-- ==== Sys2Proof/Tests/Slice0.lean ====
section
/-! SUPPORT. The model's own tests. Expected results are those of 95_test_vectors.md (T, H, P and W rows) and of the
examples of files 30 to 45, never the model's own answers. Each test is one step, or one transaction, on a small
state. The last part shows, for each statement with hypotheses, a state and operands that meet them. -/

namespace Sys2Proof.Tests

open Sys2Proof Sys2Proof.Machine

/-- The word of four digits, family first, each written as its four bits. -/
def digits (a b c d : BitVec 4) : Word := a ++ b ++ c ++ d

/-- The reset state with a word at `pc`: the start state of the vectors of Part 2. -/
def start (w : Word) : State := State.reset.placeWord w

/-- The reset state with `pc` moved and a word placed there. -/
def startAt (a : Word) (w : Word) : State := (State.reset.setPc a).placeWord w

/-- A component of the next state, if there is one. -/
def seen {α : Type} (f : State → α) : Result → Option α
  | .next t => some (f t)
  | .fault _ => none
  | .refused _ => none

/-- The fault, if there is one. -/
def faultOf : Result → Option Fault
  | .next _ => none
  | .fault f => some f
  | .refused _ => none

/-- Which of the listed cells are set. -/
def setCells (ps : List Nat) (s : State) : List Bool := ps.map (fun p => s.cell p)

/-! ### Ill-formed words are refused, each by its name (R90; T28, T32, T39, T40, T78, T79, T129 to T140) -/

theorem test_illegal_family0 : [0x0000#16, 0x00E1#16, 0x00FF#16, 0x0123#16, 0x0FFF#16].map legalWord =
    [false, false, false, false, false] := by decide

theorem test_illegal_low_digit : [0x5121#16, 0x912F#16].map legalWord = [false, false] := by decide

theorem test_illegal_family8 : [0x8128#16, 0x812F#16, 0x8008#16, 0x800D#16].map legalWord =
    [false, false, false, false] := by decide

theorem test_illegal_familyE : [0xE19F#16, 0xE000#16, 0xE1A2#16].map legalWord = [false, false, false] := by decide

theorem test_illegal_familyF : [0xF000#16, 0xF1FF#16, 0xF154#16, 0xF075#16].map legalWord =
    [false, false, false, false] := by decide

theorem test_decoder_refuses : [0x0000#16, 0x5121#16, 0x912F#16, 0x8128#16, 0x812F#16, 0xE19F#16, 0xF1FF#16].map decode =
    [none, none, none, none, none, none, none] := by decide

theorem test_decodeBytes_illegal : ∃ r, decodeBytes [0x81#8, 0x28#8, 0x00#8] = .error r ∧ r = .illegal 0x8128#16 :=
  ⟨_, rfl, rfl⟩

theorem test_decodeBytes_truncated : ∃ r, decodeBytes [0x12#8] = .error r ∧ r = .truncated := ⟨_, rfl, rfl⟩

theorem test_decodeBytes_rest : ∃ r, decodeBytes [0x12#8, 0x08#8, 0xAB#8] = .ok r ∧ r = (.jp 0x208#12, [0xAB#8]) :=
  ⟨_, rfl, rfl⟩

/-! ### Decoding is right: each pattern of the opcode map (R89) written out bit by bit -/

theorem test_decode_fixed :
    decode (digits 0b0000 0b0000 0b1110 0b0000) = some .cls ∧
    decode (digits 0b0000 0b0000 0b1110 0b1110) = some .ret := by decide

theorem test_decode_nnn :
    decode (digits 0b0001 0b1010 0b1011 0b1100) = some (.jp 0xABC#12) ∧
    decode (digits 0b0010 0b0010 0b0000 0b1000) = some (.call 0x208#12) ∧
    decode (digits 0b1010 0b0001 0b0010 0b0011) = some (.ldI 0x123#12) ∧
    decode (digits 0b1011 0b0010 0b0001 0b0000) = some (.jpV0 0x210#12) := by decide

theorem test_decode_xnn :
    decode (digits 0b0011 0b1010 0b0100 0b0010) = some (.seImm 0xA 0x42#8) ∧
    decode (digits 0b0100 0b1010 0b0100 0b0010) = some (.sneImm 0xA 0x42#8) ∧
    decode (digits 0b0110 0b1100 0b0111 0b1111) = some (.ldImm 0xC 0x7F#8) ∧
    decode (digits 0b0111 0b0011 0b0000 0b1010) = some (.addImm 3 0x0A#8) ∧
    decode (digits 0b1100 0b0001 0b0000 0b1111) = some (.rnd 1 0x0F#8) := by decide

#####

## About this task
In the listing above, find the line containing "[false, false, false] := by decide" and the line containing "decode (digits 0b0011", then retype both and every line between them exactly, with nothing else.

## Your solution
theorem test_illegal_familyE : [0xE19F#16, 0xE000#16, 0xE1A2#16].map legalWord = [false, false, false] := by decide

theorem test_illegal_familyF : [0xF000#16, 0xF1FF#16, 0xF154#16, 0xF075#16].map legalWord =
    [false, false, false, false] := by decide

theorem test_decoder_refuses : [0x0000#16, 0x5121#16, 0x912F#16, 0x8128#16, 0x812F#16, 0xE19F#16, 0xF1FF#16].map decode =
    [none, none, none, none, none, none, none] := by decide

theorem test_decodeBytes_illegal : ∃ r, decodeBytes [0x81#8, 0x28#8, 0x00#8] = .error r ∧ r = .illegal 0x8128#16 :=
  ⟨_, rfl, rfl⟩

theorem test_decodeBytes_truncated : ∃ r, decodeBytes [0x12#8] = .error r ∧ r = .truncated := ⟨_, rfl, rfl⟩

theorem test_decodeBytes_rest : ∃ r, decodeBytes [0x12#8, 0x08#8, 0xAB#8] = .ok r ∧ r = (.jp 0x208#12, [0xAB#8]) :=
  ⟨_, rfl, rfl⟩

/-! ### Decoding is right: each pattern of the opcode map (R89) written out bit by bit -/

theorem test_decode_fixed :
    decode (digits 0b0000 0b0000 0b1110 0b0000) = some .cls ∧
    decode (digits 0b0000 0b0000 0b1110 0b1110) = some .ret := by decide

theorem test_decode_nnn :
    decode (digits 0b0001 0b1010 0b1011 0b1100) = some (.jp 0xABC#12) ∧
    decode (digits 0b0010 0b0010 0b0000 0b1000) = some (.call 0x208#12) ∧
    decode (digits 0b1010 0b0001 0b0010 0b0011) = some (.ldI 0x123#12) ∧
    decode (digits 0b1011 0b0010 0b0001 0b0000) = some (.jpV0 0x210#12) := by decide

theorem test_decode_xnn :
    decode (digits 0b0011 0b1010 0b0100 0b0010) = some (.seImm 0xA 0x42#8) ∧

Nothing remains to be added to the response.